--- Exercise data ---

theorem spanCells_pairwise (k n : Nat) (f : Nat → Byte) : (spanCells k n f).Pairwise (fun a b => a.1 < b.1) := by
  rw [spanCells, List.pairwise_filterMap]
  refine List.pairwise_lt_range.imp ?_
  intro a b hab c hc d hd
  split at hc
  · simp at hc
  · split at hd
    · simp at hd
    · simp only [Option.some.injEq] at hc hd
      subst hc hd
      simpa using hab

/-- The byte that a record has at a place, or a free value. -/
def Rec.byteAt (r : Rec) (ctr i : Nat) : Byte := (r[i]?.getD none).getD (BitVec.ofNat 8 (Config.free .record (ctr + i)))

theorem State.writeSpan_mem (s : State) (k : Nat) (r : Rec) : ∃ n, (s.writeSpan k r).mem =
    s.mem.filter (fun c => decide (c.1 < k)) ++ spanCells k r.length (r.byteAt n) ++
      s.mem.filter (fun c => decide (k + r.length ≤ c.1)) := by
  refine ⟨(s.touchSpan k r.length true).ctr, ?_⟩
  unfold State.writeSpan
  simp only [State.wakeChanged_mem, State.touchSpan_mem]
  congr 2
  rw [spanCells]
  have : (List.range r.length).zip r = (List.range r.length).map (fun i => (i, r[i]?.getD none)) := by
    apply List.ext_getElem?
    intro i
    simp only [List.getElem?_map]
    by_cases hi : i < r.length
    · simp [hi, List.zip]
    · simp [List.zip, hi]
  rw [this, List.filterMap_map]
  rfl

theorem State.mem_writeSpan {s : State} {k : Nat} {r : Rec} : ∃ n, ∀ c, c ∈ (s.writeSpan k r).mem ↔
    (c ∈ s.mem ∧ ¬ within k r.length c.1) ∨ (within k r.length c.1 ∧ c.2 = r.byteAt n (c.1 - k) ∧ c.2 ≠ emptyByte) := by
  obtain ⟨n, hn⟩ := State.writeSpan_mem s k r
  refine ⟨n, fun c => ?_⟩
  rw [hn]
  simp only [List.mem_append, List.mem_filter, mem_spanCells, decide_eq_true_eq, within]
  constructor
  · rintro ((⟨h, h'⟩ | h) | ⟨h, h'⟩)
    · exact .inl ⟨h, by omega⟩
    · exact .inr ⟨⟨h.1, h.2.1⟩, h.2.2⟩
    · exact .inl ⟨h, by omega⟩
  · rintro (⟨h, h'⟩ | ⟨⟨h1, h2⟩, h3⟩)
    · by_cases hk : c.1 < k
      · exact .inl (.inl ⟨h, hk⟩)
      · exact .inr ⟨h, by omega⟩
    · exact .inl (.inr ⟨h1, h2, h3⟩)

theorem State.writeSpan_memoryOk {s : State} (k : Nat) (r : Rec) (h : s.memoryOk) : (s.writeSpan k r).memoryOk := by
  have h' := (Memory.wf_iff _).1 h
  obtain ⟨n, hn⟩ := State.writeSpan_mem s k r
  obtain ⟨n', hn'⟩ := State.mem_writeSpan (s := s) (k := k) (r := r)
  show Memory.wf _ = true
  rw [Memory.wf_iff]
  refine ⟨?_, fun c hc => ?_⟩
  · rw [hn]
    simp only [SMap.rising_iff] at h' ⊢
    rw [List.pairwise_append, List.pairwise_append]
    refine ⟨⟨h'.1.filter _, spanCells_pairwise _ _ _, ?_⟩, h'.1.filter _, ?_⟩
    · intro a ha b hb
      have := (List.mem_filter.1 ha).2
      have := (mem_spanCells.1 hb).1
      simp only [decide_eq_true_eq] at *
      omega
    · intro a ha b hb
      have hb' := (List.mem_filter.1 hb).2
      simp only [decide_eq_true_eq] at hb'
      rcases List.mem_append.1 ha with ha | ha
      · have ha' := (List.mem_filter.1 ha).2
        simp only [decide_eq_true_eq] at ha'
        omega
      · have := (mem_spanCells.1 ha).2.1
        omega
  · rcases (hn' c).1 hc with h1 | h1
    · exact h'.2 c h1.1
    · exact h1.2.2

/-- A byte outside a record is as before. -/
theorem State.byte_writeSpan_ne {s : State} (k : Nat) (r : Rec) {j : Nat} (h : s.memoryOk) (hj : ¬ within k r.length j) :
    (s.writeSpan k r).byte j = s.byte j := by
  have h' := State.writeSpan_memoryOk k r h
  obtain ⟨n, hn⟩ := State.mem_writeSpan (s := s) (k := k) (r := r)
  unfold State.byte SMap.getD
  rw [SMap.find?_congr ((Memory.wf_iff _).1 h').1 ((Memory.wf_iff _).1 h).1 (fun x => by
    rw [hn]
    simp [hj])]

/-- A byte that a record names is written. -/
theorem State.byte_writeSpan {s : State} (k : Nat) (r : Rec) {i : Nat} {b : Byte} (h : s.memoryOk) (hb : r[i]? = some (some b)) :
    (s.writeSpan k r).byte (k + i) = b := by
  have h' := State.writeSpan_memoryOk k r h
  obtain ⟨n, hn⟩ := State.mem_writeSpan (s := s) (k := k) (r := r)
  have hi : i < r.length := by
    by_contra hi
    rw [List.getElem?_eq_none (by omega)] at hb
    simp at hb
  have hw : within k r.length (k + i) := ⟨by omega, by omega⟩
  have hat : r.byteAt n (k + i - k) = b := by simp [Rec.byteAt, hb]
  unfold State.byte SMap.getD
  by_cases he : b = emptyByte
  · rw [SMap.find?_none_of]
    · simp [he]
    · rintro ⟨q, x⟩ hx rfl
      rcases (hn _).1 hx with h1 | h1
      · exact h1.2 hw
      · exact h1.2.2 (by rw [h1.2.1, hat, he])
  · rw [SMap.find?_of_mem ((Memory.wf_iff _).1 h').1 ((hn (k + i, b)).2 (.inr ⟨hw, hat.symm, he⟩))]
    rfl

theorem State.writeArea_memoryOk {s : State} (t k : Nat) (v : Saved) (h : s.memoryOk) : (s.writeArea t k v).memoryOk :=
  State.writeSpan_memoryOk _ _ h

end Sys2Proof.Machine
end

---

> What is expected
Every line above with the word "some" belongs in the answer, copied as written.

> Response area
    · simp only [Option.some.injEq] at hc hd
theorem State.byte_writeSpan {s : State} (k : Nat) (r : Rec) {i : Nat} {b : Byte} (h : s.memoryOk) (hb : r[i]? = some (some b)) :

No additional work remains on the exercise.